- Theatrical release poster
- Directed by: Peter Cilella
- Written by: Peter Cilella
- Produced by: David Lawson Jr; Caleb Ward; Aaron Moorhead Justin Benson;
- Starring: Ross Marquand; Sarah Bolger;
- Cinematography: Alexander Chinnici
- Edited by: Jordan Goldstein
- Music by: Tyler Strickland
- Production company: Rustic Films
- Distributed by: RLJE Films
- Release dates: March 10, 2025 (SXSW); August 15, 2025 (United States);
- Running time: 92 minutes
- Country: United States
- Language: English
- Box office: $8,163

= Descendent (2025 film) =

Film by Peter Cilella

Descendent is a 2025 American science fiction thriller film written and directed by Peter Cilella, and produced by filmmaking duo Justin Benson and Aaron Moorhead. Starring Ross Marquand and Sarah Bolger, the film premiered at South by Southwest on March 10, 2025. It was released on digital platforms on August 15, 2025.

==Premise==
Sean Bruner, a school security guard in Los Angeles, struggles with childhood trauma while he and his wife, Andrea, prepare for the birth of their first child.

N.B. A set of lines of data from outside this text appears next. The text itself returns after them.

-- ==== Sys2Proof/Tests/Slice0.lean ====
section
/-!
SUPPORT. The model's own tests: terms WellFormed refuses, words written out from the spec's encodings and what the decoder
makes of them, single steps with the results of spec/95_test_vectors.md, and for every statement with hypotheses a state
and operands that meet them.
-/

namespace Sys2Proof.Tests

open Sys2Proof.Machine

/-! ### States and answers -/

/-- The sample parameter values of spec/95_test_vectors.md. -/
def sample : Params := ⟨8, 8, 10, false, 250, 2⟩

/-- An operation at a program point, with what the environment will answer. -/
def stateAt (q : Seq) (env : List Byte) : State :=
  { State.reset with seq := q, busy := true, params := sample, env := env }

/-- A Ready session at IDLE, with what the host will do and the environment will answer. -/
def readyState (moves : List HostMove) (env : List Byte) : State :=
  { State.reset with
    phase := .ready
    cs := { versionClass := .v2, capacityClass := .known .high, writeProtected := false }
    params := sample
    hostQ := moves
    env := env }

/-- A READ_BLOCK about to end: a state that is consistent and not idle. -/
def closing : State :=
  { readyState [] [] with seq := .rDesel, busy := true, op := 2#2, trace := [.sel, .x 0xFF#8 0x00#8] }

/-- The next state of an outcome. -/
def nextOf (o : Host.Outcome State Fault Refusal) : Option State :=
  match o with
  | .next t => some t
  | .fault _ => none
  | .refused _ => none

/-- A register of the next state. -/
def after {α : Type} (f : State → α) (o : Host.Outcome State Fault Refusal) : Option α := (nextOf o).map f

/-- 512 payload bytes, all the same. -/
def block : List Byte := List.replicate 512 0xA5#8

theorem block_length : block.length = 512 := List.length_replicate

theorem block_drop (l : List Byte) : (block ++ l).drop 512 = l := by
  rw [← block_length, List.drop_left]

theorem block_take (l : List Byte) : (block ++ l).take 512 = block := by
  rw [← block_length, List.take_left]

/-- The buffer of program P3: cell j holds 7 j + 3 modulo 256. -/
def ramp : List Byte := (List.range 512).map (fun j => BitVec.ofNat 8 (7 * j + 3))

theorem ramp_length : ramp.length = 512 := by simp only [ramp, List.length_map, List.length_range]

/-! ### Ill-formed terms (WellFormed) -/

/-- R94: the byte that ends the busy-wait is not zero. -/
theorem test_illformed_r1b : (Instr.r1b 0#7 3 0x00#8).wellFormed = false := by decide

/-- R157: no second status byte beside the illegal-command bit. -/
theorem test_illformed_r2 : (Instr.r2 0x04#7 0x01#8).wellFormed = false := by decide

/-- R157: no payload beside the illegal-command bit. -/
theorem test_illformed_r3 : (Instr.r3 0x05#7 ⟨0#8, 0#8, 0#8, 1#8⟩).wellFormed = false := by decide

/-- R157: no payload beside the illegal-command bit. -/
theorem test_illformed_r7 : (Instr.r7 0x05#7 ⟨0#8, 0#8, 1#8, 0xAA#8⟩).wellFormed = false := by decide

/-- R99: a read block has 512 payload bytes. -/
theorem test_illformed_readData : (Instr.readData (List.replicate 511 0#8) 0#8 0#8).wellFormed = false := by
  simp only [Instr.wellFormed, Config.blockSize, List.length_replicate]
  rfl

/-- R100: a written block has 512 payload bytes. -/
theorem test_illformed_writeData : (Instr.writeData (List.replicate 513 0#8)).wellFormed = false := by
  simp only [Instr.wellFormed, Config.blockSize, List.length_replicate]
  rfl

/-! ### Words of every instruction, from R90 to R104 and vectors V-E1 to V-E12 -/

theorem test_decode_cmd0 :
    decode .command [0b01000000#8, 0x00#8, 0x00#8, 0x00#8, 0x00#8, 0b10010101#8] = .ok (.cmd0, []) := by decide

theorem test_decode_cmd8 :
    decode .command [0b01001000#8, 0x00#8, 0x00#8, 0x01#8, 0xAA#8, 0b10000111#8] = .ok (.cmd8, []) := by decide

theorem test_decode_cmd13 :
    decode .command [0b01001101#8, 0x00#8, 0x00#8, 0x00#8, 0x00#8, 0xFF#8] = .ok (.cmd13, []) := by decide

theorem test_decode_cmd16 :
    decode .command [0b01010000#8, 0x00#8, 0x00#8, 0x02#8, 0x00#8, 0xFF#8] = .ok (.cmd16, []) := by decide

theorem test_decode_cmd17 :
    decode .command [0b01010001#8, 0x00#8, 0x00#8, 0x06#8, 0x00#8, 0xFF#8] = .ok (.cmd17 0x00000600#32, []) := by
  decide

theorem test_decode_cmd24 :
    decode .command [0b01011000#8, 0x12#8, 0x34#8, 0x56#8, 0x78#8, 0xFF#8] = .ok (.cmd24 0x12345678#32, []) := by
  decide

theorem test_decode_cmd55 :
    decode .command [0b01110111#8, 0x00#8, 0x00#8, 0x00#8, 0x00#8, 0xFF#8] = .ok (.cmd55, []) := by decide

theorem test_decode_acmd41 :
    decode .command [0b01101001#8, 0b01000000#8, 0x00#8, 0x00#8, 0x00#8, 0xFF#8] = .ok (.acmd41 true, []) ∧
    decode .command [0b01101001#8, 0x00#8, 0x00#8, 0x00#8, 0x00#8, 0xFF#8] = .ok (.acmd41 false, []) := by decide

theorem test_decode_cmd58 :
    decode .command [0b01111010#8, 0x00#8, 0x00#8, 0x00#8, 0x00#8, 0xFF#8] = .ok (.cmd58, []) := by decide

/-- R93: a byte with bit 7 set, on any response channel. -/
theorem test_decode_filler :
    decode (.response .r1) [0b10000000#8] = .ok (.filler 0b0000000#7, []) ∧
    decode (.response .r7) [0b11000001#8, 0x01#8] = .ok (.filler 0b1000001#7, [0x01#8]) := by decide

theorem test_decode_r1 : decode (.response .r1) [0b01111111#8] = .ok (.r1 0b1111111#7, []) := by decide

/-- V-RD7, without its filler. -/
theorem test_decode_r1b :
    decode (.response .r1b) [0x00#8, 0x00#8, 0x00#8, 0xFF#8] = .ok (.r1b 0#7 2 0xFF#8, []) := by decide

/-- V-RD14 and V-RD12. -/
theorem test_decode_r2 :
    decode (.response .r2) [0b01111011#8, 0x20#8] = .ok (.r2 0b1111011#7 0x20#8, []) ∧
    decode (.response .r2) [0b00000100#8, 0x20#8] = .ok (.r2 0b0000100#7 0x00#8, [0x20#8]) := by decide

/-- V-RD18. -/
theorem test_decode_r3 :
    decode (.response .r3) [0x01#8, 0x12#8, 0x34#8, 0x56#8, 0x78#8] =
      .ok (.r3 0x01#7 ⟨0x12#8, 0x34#8, 0x56#8, 0x78#8⟩, []) := by decide

/-- V-RD20. -/
theorem test_decode_r7 :
    decode (.response .r7) [0x05#8] = .ok (.r7 0x05#7 ⟨0x00#8, 0x00#8, 0x00#8, 0x00#8⟩, []) := by decide

theorem test_decode_startToken : decode .token [0b11111110#8] = .ok (.startToken, []) := by decide

/-- R99: 0xFE, 512 payload bytes, two CRC bytes of any value. -/
theorem test_decode_readData :
    decode .dataIn (0b11111110#8 :: (block ++ [0x12#8, 0x34#8])) = .ok (.readData block 0x12#8 0x34#8, []) :=
  decode_dataIn block 0x12#8 0x34#8 block_length []

/-- R100: 0xFE, 512 payload bytes, 0xFF, 0xFF. -/
theorem test_decode_writeData :
    decode .dataOut (0b11111110#8 :: (block ++ [0xFF#8, 0xFF#8])) = .ok (.writeData block, []) := by
  simp only [decode, decodeDataOut, Config.blockSize, block_drop, block_take]
  rfl

/-- V-A10: bits 7:5 apart from the code. -/
theorem test_decode_dataResp : decode .dataResp [0b11101011#8] = .ok (.dataResp 0b111#3 0b01011#5, []) := by decide

theorem test_decode_hostOps :
    decode .host [0x00#8] = .ok (.nop, []) ∧ decode .host [0x01#8] = .ok (.init, []) ∧
    decode .host [0x02#8, 0x00#8, 0x00#8, 0x00#8, 0x07#8] = .ok (.readBlock 7#32, []) ∧
    decode .host [0x03#8, 0x12#8, 0x34#8, 0x56#8, 0x78#8] = .ok (.writeBlock 0x12345678#32, []) := by decide

/-- What is no word of its channel is rejected by name: each bit pattern R90, R92, R99, R100, R104 rule out. -/
theorem test_decode_rejects :
    decode .command [0x00#8, 0x00#8, 0x00#8, 0x00#8, 0x00#8, 0x95#8] = .error .noFrameStart ∧
    decode .command [0xC0#8, 0x00#8, 0x00#8, 0x00#8, 0x00#8, 0x95#8] = .error .noFrameStart ∧
    decode .command [0x40#8, 0x00#8, 0x00#8, 0x00#8, 0x00#8, 0x94#8] = .error .noEndBit ∧
    decode .command [0x41#8, 0x00#8, 0x00#8, 0x00#8, 0x00#8, 0xFF#8] = .error .opcodeNotInSet ∧
    decode .command [0x69#8, 0x80#8, 0x00#8, 0x00#8, 0x00#8, 0xFF#8] = .error .argumentNotOfCommand ∧
    decode .command [0x40#8, 0x00#8, 0x00#8, 0x00#8, 0x00#8, 0xFF#8] = .error .crcNotOfCommand ∧
    decode .command [0x40#8] = .error .truncated ∧
    decode (.response .r1b) [0x00#8, 0x00#8] = .error .truncated ∧
    decode .token [0xFF#8] = .error .notStartToken ∧
    decode .host [0x04#8] = .error .notHostOperation := by decide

One night during his shift, a mysterious beam of light appears in the sky, and he later wakes up in a hospital with abilities of "creating vivid, unsettling drawings of extraterrestrials and desert landscapes".

==Production==
Descendent was written and directed by Peter Cilella in his feature directorial debut. Ross Marquand and Sarah Bolger was cast in the leading roles. It was financed by Highland Film Group and produced by Justin Benson and Aaron Moorhead, David Lawson Jr, and Caleb Ward of Rustic Films. Under the shooting title of Josiah Road, principal photography took place on location in Los Angeles from January to February 2023.

==Release==
The film was acquired by RLJE Films for US distribution prior to its world premiere at the 2025 South by Southwest Film & TV Festival on March 10. It was released on digital platforms on August 15, 2025.

== Reception ==

Dennis Harvey of Variety wrote that the film blends genre and character drama in a restrained, atmospheric, and well-crafted way, though the approach can become frustrating. He said, "But those expecting straightforward sci-fi horror may resent the writer-director's insistence on sticking to an ambiguity". Katie Rife writing for IndieWire gave the film a "B-" grade.